Identifying clear goals and working with focused, local influencers generally increases the odds of success. York says that all his brewery clients now currently do some form of influencer outreach. “We definitely have had some in the past that have been very skeptical, but I think they’ve all seen the value it can bring,” he says.
Here’s the good news for breweries hesitant to dip their toes into these less-charted waters: Influencer marketing isn’t a long-term or costly investment. For the price of a case of beer, it could convert some of your brewery’s biggest fans into brand ambassadors.
A Final Word: Legal Considerations
Social media may seem like the Wild West sometimes, but there are important Federal Trade Commision (FTC) laws and trade group–defined marketing codes that breweries should follow.

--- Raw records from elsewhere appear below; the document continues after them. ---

-- ==== Sys2Proof/Machine/PowerRecords.lean ====
section
/-! DEFINITION. The records of the Slot Power Controllers (chapter 18). -/

namespace Sys2Proof.Machine

/-- A feed of an SPC (R498): the `now` since which it has stayed in range, successive steps out of range, the `now` at
which it became valid. -/
structure Feed where
  since : Option Nat := none
  out : Nat := 0
  validAt : Nat := 0
  deriving DecidableEq, Repr

/-- A capture window (R511): open, its start, its energy in nJ. -/
structure Window where
  isOpen : Bool := false
  start : Nat := 0
  energy : Nat := 0
  deriving DecidableEq, Repr

/-- The stages of a switchover (R499): none; the old gate is pulled down; dead time until a `now`; the new gate is
driven. -/
inductive Switch where
  | none
  | pulling (dst : Nat)
  | dead (dst : Nat) (t : Nat)
  | driving
  deriving DecidableEq, Repr

/-- Sums over the steps since the last update of the means (R510). -/
structure Sums where
  n : Nat := 0
  vout : Nat := 0
  vin : Nat := 0
  vinA : Nat := 0
  vinB : Nat := 0
  i : Nat := 0
  p : Nat := 0
  deriving DecidableEq, Repr

/-- The pin PERST_N of a station (R108, R109, R127): high impedance or an input, driven low, driven high. -/
inductive Perst where
  | z | low | high
  deriving DecidableEq, Repr

/-- An SPC besides its registers: the `now` of its last step; VOUT in mV and I in mA at it; successive steps with
PRSNT_N at a new level; its feeds; successive steps of reverse current and of low VOUT; the curve counters; the `now`
at which the gate drive started, and that at which the drive of the attempt that runs started (R506); whether the gate is fully on; PGCNT; the `now` at which power-good rose; PERST_N;
the ends of the waits of a DISABLE and of a retry; the switchover; a fast trip latched; sums; nJ not yet counted in
SPC_E; the capture windows. -/
structure Spc where
  at_ : Nat := 0
  vout : Nat := 0
  cur : Int := 0
  prs : Nat := 0
  a : Feed := {}
  b : Feed := {}
  rev : Nat := 0
  low : Nat := 0
  ck : Tab Nat := []
  drive : Option Nat := none
  tryAt : Nat := 0
  full : Bool := false
  pgcnt : Nat := 0
  pgAt : Nat := 0
  perst : Perst := .z
  disAt : Option Nat := none
  retryAt : Option Nat := none
  sw : Switch := .none
  fast : Bool := false
  sums : Sums := {}
  nj : Nat := 0
  caps : Tab Window := []
  deriving DecidableEq, Repr

/-- The charges of a window that wait for its statistics sweep (R518): the `now` of the window's end, and the charge of
each partition in nJ. -/
structure Sweep where
  at_ : Nat
  charges : Tab Nat := []
  deriving DecidableEq, Repr

/-- The Forecaster besides its registers (R516 to R529): the `now` of the release of reset and of the last rail sample;
nJ not yet counted in FCST_RAIL, and nJ of the window, by rail; the device's nJ and the samples since the last
evaluation; each slot's nJ at the start of the window; cells that crossed the planes in it, by partition (48 the
managers); the sweeps that wait; the `now` of the last evaluation and since which no pressure has held; the last
hottest sensor in steps of 0.5 °C, and whether FCST_THERM has been raised for it; re-adaptations in the order in which
their DUE bits rose (station, lane, `now`). -/
structure Fcst where
  base : Nat := 0
  sampled : Nat := 0
  part : Tab Nat := []
  win : Tab Nat := []
  seg : Nat := 0
  segN : Nat := 0
  slot0 : Tab Nat := []
  cells : Tab Nat := []
  sweeps : List Sweep := []
  evalAt : Nat := 0
  calm : Option Nat := none
  hot : Nat := 0
  hotRaised : Bool := false
  due : List (Nat × Nat × Nat) := []
  deriving DecidableEq, Repr

/-- The AVSBus master (R121, R122): VCORE last written in mV, which a warm reset of FCST_VSET does not move; the `now` of
the last write; whether its read-back is awaited; retries made; a value to write again; the last value read back;
whether AVS_FAIL has ended all writes. -/
structure Avs where
  set : Nat := 720
  last : Option Nat := none
  wait : Bool := false
  retries : Nat := 0
  again : Option Nat := none
  seen : Nat := 720
  dead : Bool := false
  deriving DecidableEq, Repr

/-- The power side of the device. -/
structure Power where
  spc : Tab Spc := []
  fcst : Fcst := {}
  avs : Avs := {}
  deriving DecidableEq, Repr

end Sys2Proof.Machine
end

The first priority is to ensure that your brewery isn’t marketing alcohol to minors. When working with an influencer, this means not only confirming that the person is over 21, but also asking about the age demographics of their followers. Some influencers may be of legal drinking age, but the majority of their followers (especially on TikTok, whose standard version is available to children as young as 13) could be underage.
The second priority is to comply with the FTC’s disclosure laws. Influencers are required to disclose when they’ve received “anything of value” in exchange for mentioning a product; the agency offers specific guidance for what this disclosure should look like and what types of practices it covers. The FTC uses “Thanks to Acme brand for the free product” as an example of good, clear disclosure. See the FTC website for additional details.